During his last IV treatment, we were told that his tumor has progressed a little. Not to shocking to us and we knew that was already happening. But this minor progression is the cause of the new seizures. If you follow me on facebook, you know that he experienced three seizures within 24hrs. He had his typical 10:30pm seizure, followed by one at 3am. I didn't think to much of it because this wasn't completely unusual. Later that day, we had a therapy appointment at the VA at 3pm. In the middle of the appointment, the therapist had to leave to help another patient. Josh and I were just sitting there waiting and he had a seizure. Part of me was relieved because FINALLY someone other than me was going to witness this seizure AND we were at a hospital already, what a better place to have a seizure at?! They took him to the triage center at the VA clinic to have him evaluated. They decided that they needed to send him to the nearest hospital so he could have a CT scan done to make sure he wasn't experiencing a brain bleed. After a few hours in the ER, the CT scan showed no brain bleed and he was free to go home. Since then he has been having very minor seizures. Still at night and still very quick. Yesterday we met with a new neurologist (we had one he had only seen once and he really didn't like him. They referred us to a new doctor only to find out the one Josh doesn't like is the epilepsy specialist. Go. Figure.) and he told us that the new seizures are caused by the progression in his tumor. I asked if it was common that he keeps having them at night and he said it is very common. Apparently Josh is using a different part of his brain at night (well duh, like everyone else does, haha) and while he is asleep is when the brain is getting tormented by the tumor. So he upped his medication and ordered Josh to have an EEG done. Ironically he has seizures and yet we have never had an EEG done on him! So this up coming Monday, we will be staying up all night so he can have his EGG done on Tuesday.

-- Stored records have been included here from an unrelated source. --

-- ==== Sys2Proof/Machine/Arith.lean ====
section
/-! DEFINITION. The compensation formula (44_compensation.md R190 to R193), line by line and whole. -/

namespace Sys2Proof.Machine

/-- First line: `asr((s16(raw) - ac6) * ac5, 15)` (R193, R195). -/
def formulaX1 (raw : Half) (cal : CalRec) : BitVec 32 :=
  i32 (asr ((s16 raw - s16 cal.ac6) * s16 cal.ac5) 15)

/-- The divisor of the second line: `x1 + md` (R193, R196). -/
def formulaDivisor (x1 : BitVec 32) (cal : CalRec) : Int :=
  x1.toInt + s16 cal.md

/-- Second line: `tdiv(shl(mc, 11), x1 + md)`, for a divisor other than 0 (R193, R196). -/
def formulaX2 (x1 : BitVec 32) (cal : CalRec) : BitVec 32 :=
  i32 (tdiv (shl (s16 cal.mc) 11) (formulaDivisor x1 cal))

/-- Third line: `x1 + x2` (R193, R197). -/
def formulaB5 (x1 x2 : BitVec 32) : BitVec 32 :=
  i32 (x1.toInt + x2.toInt)

/-- Fourth line: `tdiv(asr(b5 + 8, 4), 10)` (R193, R198, R201). -/
def formulaT (b5 : BitVec 32) : BitVec 32 :=
  i32 (tdiv (asr (b5.toInt + 8) 4) 10)

/-- What `Comp` returns (R193). -/
inductive CompResult where
  | ok (x1 x2 b5 t : BitVec 32)
  | div0 (x1 : BitVec 32)
  deriving DecidableEq, Repr

/-- `Comp(raw, cal)` (R193); it depends on its arguments only (R194). -/
def comp (raw : Half) (cal : CalRec) : CompResult :=
  let x1 := formulaX1 raw cal
  if formulaDivisor x1 cal = 0 then .div0 x1
  else
    let x2 := formulaX2 x1 cal
    let b5 := formulaB5 x1 x2
    .ok x1 x2 b5 (formulaT b5)

end Sys2Proof.Machine
end

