/-! ### log -/

@[simp] theorem log_cfg (es : List Event) : (s.log es).cfg = s.cfg := rfl
@[simp] theorem log_upc (es : List Event) : (s.log es).upc = s.upc := rfl
@[simp] theorem log_busy (es : List Event) : (s.log es).busy = s.busy := rfl
@[simp] theorem log_runState (es : List Event) : (s.log es).runState = s.runState := rfl
@[simp] theorem log_scanAddr (es : List Event) : (s.log es).scanAddr = s.scanAddr := rfl
@[simp] theorem log_probeAck (es : List Event) : (s.log es).probeAck = s.probeAck := rfl
@[simp] theorem log_devId (es : List Event) : (s.log es).devId = s.devId := rfl
@[simp] theorem log_idMatch (es : List Event) : (s.log es).idMatch = s.idMatch := rfl
@[simp] theorem log_calStage (es : List Event) : (s.log es).calStage = s.calStage := rfl
@[simp] theorem log_stageWritten (es : List Event) : (s.log es).stageWritten = s.stageWritten := rfl
@[simp] theorem log_calibIdx (es : List Event) : (s.log es).calibIdx = s.calibIdx := rfl
@[simp] theorem log_calRec (es : List Event) : (s.log es).calRec = s.calRec := rfl
@[simp] theorem log_calibValid (es : List Event) : (s.log es).calibValid = s.calibValid := rfl
@[simp] theorem log_measState (es : List Event) : (s.log es).measState = s.measState := rfl
@[simp] theorem log_raw (es : List Event) : (s.log es).raw = s.raw := rfl
@[simp] theorem log_rawValid (es : List Event) : (s.log es).rawValid = s.rawValid := rfl
@[simp] theorem log_x1 (es : List Event) : (s.log es).x1 = s.x1 := rfl
@[simp] theorem log_x2 (es : List Event) : (s.log es).x2 = s.x2 := rfl
@[simp] theorem log_b5 (es : List Event) : (s.log es).b5 = s.b5 := rfl
@[simp] theorem log_t (es : List Event) : (s.log es).t = s.t := rfl
@[simp] theorem log_cause (es : List Event) : (s.log es).cause = s.cause := rfl
@[simp] theorem log_faultUpc (es : List Event) : (s.log es).faultUpc = s.faultUpc := rfl
@[simp] theorem log_faultInfo (es : List Event) : (s.log es).faultInfo = s.faultInfo := rfl
@[simp] theorem log_consecFail (es : List Event) : (s.log es).consecFail = s.consecFail := rfl
@[simp] theorem log_busReq (es : List Event) : (s.log es).busReq = s.busReq := rfl
@[simp] theorem log_timerWait (es : List Event) : (s.log es).timerWait = s.timerWait := rfl
@[simp] theorem log_timerSignal (es : List Event) : (s.log es).timerSignal = s.timerSignal := rfl
@[simp] theorem log_trace (es : List Event) : (s.log es).trace = s.trace ++ es := rfl
@[simp] theorem log_busIn (es : List Event) : (s.log es).busIn = s.busIn := rfl
@[simp] theorem log_ticks (es : List Event) : (s.log es).ticks = s.ticks := rfl

/-! ### emit -/

@[simp] theorem emit_cfg (r : Record) : (s.emit r).cfg = s.cfg := rfl
@[simp] theorem emit_upc (r : Record) : (s.emit r).upc = s.upc := rfl
@[simp] theorem emit_busy (r : Record) : (s.emit r).busy = s.busy := rfl
@[simp] theorem emit_runState (r : Record) : (s.emit r).runState = s.runState := rfl
@[simp] theorem emit_scanAddr (r : Record) : (s.emit r).scanAddr = s.scanAddr := rfl
@[simp] theorem emit_probeAck (r : Record) : (s.emit r).probeAck = s.probeAck := rfl
@[simp] theorem emit_devId (r : Record) : (s.emit r).devId = s.devId := rfl
@[simp] theorem emit_idMatch (r : Record) : (s.emit r).idMatch = s.idMatch := rfl
@[simp] theorem emit_calStage (r : Record) : (s.emit r).calStage = s.calStage := rfl
@[simp] theorem emit_stageWritten (r : Record) : (s.emit r).stageWritten = s.stageWritten := rfl
@[simp] theorem emit_calibIdx (r : Record) : (s.emit r).calibIdx = s.calibIdx := rfl
@[simp] theorem emit_calRec (r : Record) : (s.emit r).calRec = s.calRec := rfl
@[simp] theorem emit_calibValid (r : Record) : (s.emit r).calibValid = s.calibValid := rfl
@[simp] theorem emit_measState (r : Record) : (s.emit r).measState = s.measState := rfl
@[simp] theorem emit_raw (r : Record) : (s.emit r).raw = s.raw := rfl
@[simp] theorem emit_rawValid (r : Record) : (s.emit r).rawValid = s.rawValid := rfl
@[simp] theorem emit_x1 (r : Record) : (s.emit r).x1 = s.x1 := rfl
@[simp] theorem emit_x2 (r : Record) : (s.emit r).x2 = s.x2 := rfl
@[simp] theorem emit_b5 (r : Record) : (s.emit r).b5 = s.b5 := rfl
@[simp] theorem emit_t (r : Record) : (s.emit r).t = s.t := rfl
@[simp] theorem emit_cause (r : Record) : (s.emit r).cause = s.cause := rfl
@[simp] theorem emit_faultUpc (r : Record) : (s.emit r).faultUpc = s.faultUpc := rfl
@[simp] theorem emit_faultInfo (r : Record) : (s.emit r).faultInfo = s.faultInfo := rfl
@[simp] theorem emit_consecFail (r : Record) : (s.emit r).consecFail = s.consecFail := rfl
@[simp] theorem emit_busReq (r : Record) : (s.emit r).busReq = s.busReq := rfl
@[simp] theorem emit_timerWait (r : Record) : (s.emit r).timerWait = s.timerWait := rfl
@[simp] theorem emit_timerSignal (r : Record) : (s.emit r).timerSignal = s.timerSignal := rfl
@[simp] theorem emit_trace (r : Record) : (s.emit r).trace = s.trace ++ [.report r] := rfl
@[simp] theorem emit_busIn (r : Record) : (s.emit r).busIn = s.busIn := rfl
@[simp] theorem emit_ticks (r : Record) : (s.emit r).ticks = s.ticks := rfl

/-! ### saveFault -/

@[simp] theorem saveFault_cfg (c : Cause) (info : FaultInfo) : (s.saveFault c info).cfg = s.cfg := rfl
@[simp] theorem saveFault_upc (c : Cause) (info : FaultInfo) : (s.saveFault c info).upc = s.upc := rfl
@[simp] theorem saveFault_busy (c : Cause) (info : FaultInfo) : (s.saveFault c info).busy = false := rfl
@[simp] theorem saveFault_runState (c : Cause) (info : FaultInfo) : (s.saveFault c info).runState = s.runState := rfl
@[simp] theorem saveFault_scanAddr (c : Cause) (info : FaultInfo) : (s.saveFault c info).scanAddr = s.scanAddr := rfl
@[simp] theorem saveFault_probeAck (c : Cause) (info : FaultInfo) : (s.saveFault c info).probeAck = s.probeAck := rfl
@[simp] theorem saveFault_devId (c : Cause) (info : FaultInfo) : (s.saveFault c info).devId = s.devId := rfl
@[simp] theorem saveFault_idMatch (c : Cause) (info : FaultInfo) : (s.saveFault c info).idMatch = s.idMatch := rfl
@[simp] theorem saveFault_calStage (c : Cause) (info : FaultInfo) : (s.saveFault c info).calStage = s.calStage := rfl
@[simp] theorem saveFault_stageWritten (c : Cause) (info : FaultInfo) : (s.saveFault c info).stageWritten = s.stageWritten := rfl
@[simp] theorem saveFault_calibIdx (c : Cause) (info : FaultInfo) : (s.saveFault c info).calibIdx = s.calibIdx := rfl
@[simp] theorem saveFault_calRec (c : Cause) (info : FaultInfo) : (s.saveFault c info).calRec = s.calRec := rfl
@[simp] theorem saveFault_calibValid (c : Cause) (info : FaultInfo) : (s.saveFault c info).calibValid = s.calibValid := rfl
@[simp] theorem saveFault_measState (c : Cause) (info : FaultInfo) : (s.saveFault c info).measState = s.measState := rfl
@[simp] theorem saveFault_raw (c : Cause) (info : FaultInfo) : (s.saveFault c info).raw = s.raw := rfl
@[simp] theorem saveFault_rawValid (c : Cause) (info : FaultInfo) : (s.saveFault c info).rawValid = s.rawValid := rfl
@[simp] theorem saveFault_x1 (c : Cause) (info : FaultInfo) : (s.saveFault c info).x1 = s.x1 := rfl
@[simp] theorem saveFault_x2 (c : Cause) (info : FaultInfo) : (s.saveFault c info).x2 = s.x2 := rfl
@[simp] theorem saveFault_b5 (c : Cause) (info : FaultInfo) : (s.saveFault c info).b5 = s.b5 := rfl
@[simp] theorem saveFault_t (c : Cause) (info : FaultInfo) : (s.saveFault c info).t = s.t := rfl
@[simp] theorem saveFault_cause (c : Cause) (info : FaultInfo) : (s.saveFault c info).cause = c := rfl
@[simp] theorem saveFault_faultUpc (c : Cause) (info : FaultInfo) : (s.saveFault c info).faultUpc = s.upc := rfl
@[simp] theorem saveFault_faultInfo (c : Cause) (info : FaultInfo) : (s.saveFault c info).faultInfo = some info := rfl
@[simp] theorem saveFault_consecFail (c : Cause) (info : FaultInfo) : (s.saveFault c info).consecFail = s.consecFail := rfl
@[simp] theorem saveFault_busReq (c : Cause) (info : FaultInfo) : (s.saveFault c info).busReq = s.busReq := rfl
@[simp] theorem saveFault_timerWait (c : Cause) (info : FaultInfo) : (s.saveFault c info).timerWait = s.timerWait := rfl
@[simp] theorem saveFault_timerSignal (c : Cause) (info : FaultInfo) : (s.saveFault c info).timerSignal = s.timerSignal := rfl
@[simp] theorem saveFault_trace (c : Cause) (info : FaultInfo) : (s.saveFault c info).trace = s.trace := rfl
@[simp] theorem saveFault_busIn (c : Cause) (info : FaultInfo) : (s.saveFault c info).busIn = s.busIn := rfl
@[simp] theorem saveFault_ticks (c : Cause) (info : FaultInfo) : (s.saveFault c info).ticks = s.ticks := rfl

This past Friday Josh started his second round of chemotherapy. He took the four pills of Lomustine and is on a chemo break until his IV and first dose of procarbazine. He is scheduled to have a port placed in his chest so that he can receive the IV's a little bit more comfortably. The chemotherapy he receives damages his veins so they have to do it through an artery. Josh is already a really hard stick so this last IV treatment they had to call in the IV team to stick him. While it was cool to watch, (they did a ultrasound on his arm and the needle glows so they can tell they have it in right) he realized pretty quickly he didn't want this extra step added onto his already long day. He gets the IV twice every cycle and we are set to have nine cycles done. Having the port placed is just the logical thing to do. After his IV chemo, he starts procarbazine and the diet again for two weeks. This chemo cycle falls right on his birthday, which I really hate. It will be his 30th, and I was so excited to do something big this year. Because he's on procarbazine though, that means we can't go out to dinner, we can't have a ton of people over and he can't have anything not on his diet. I always try to make his birthdays special and I tend to go over board, I can't help it though, I look at his birthday as a big deal. So this year it will be spent quietly at home, we will probably play some board games with family, do a procarbazine friendly dinner and he has requested that I make him a key lime pie (which surprisingly he can  have!). While it won't be the blow out I wanted to do, I think he will love it just the same.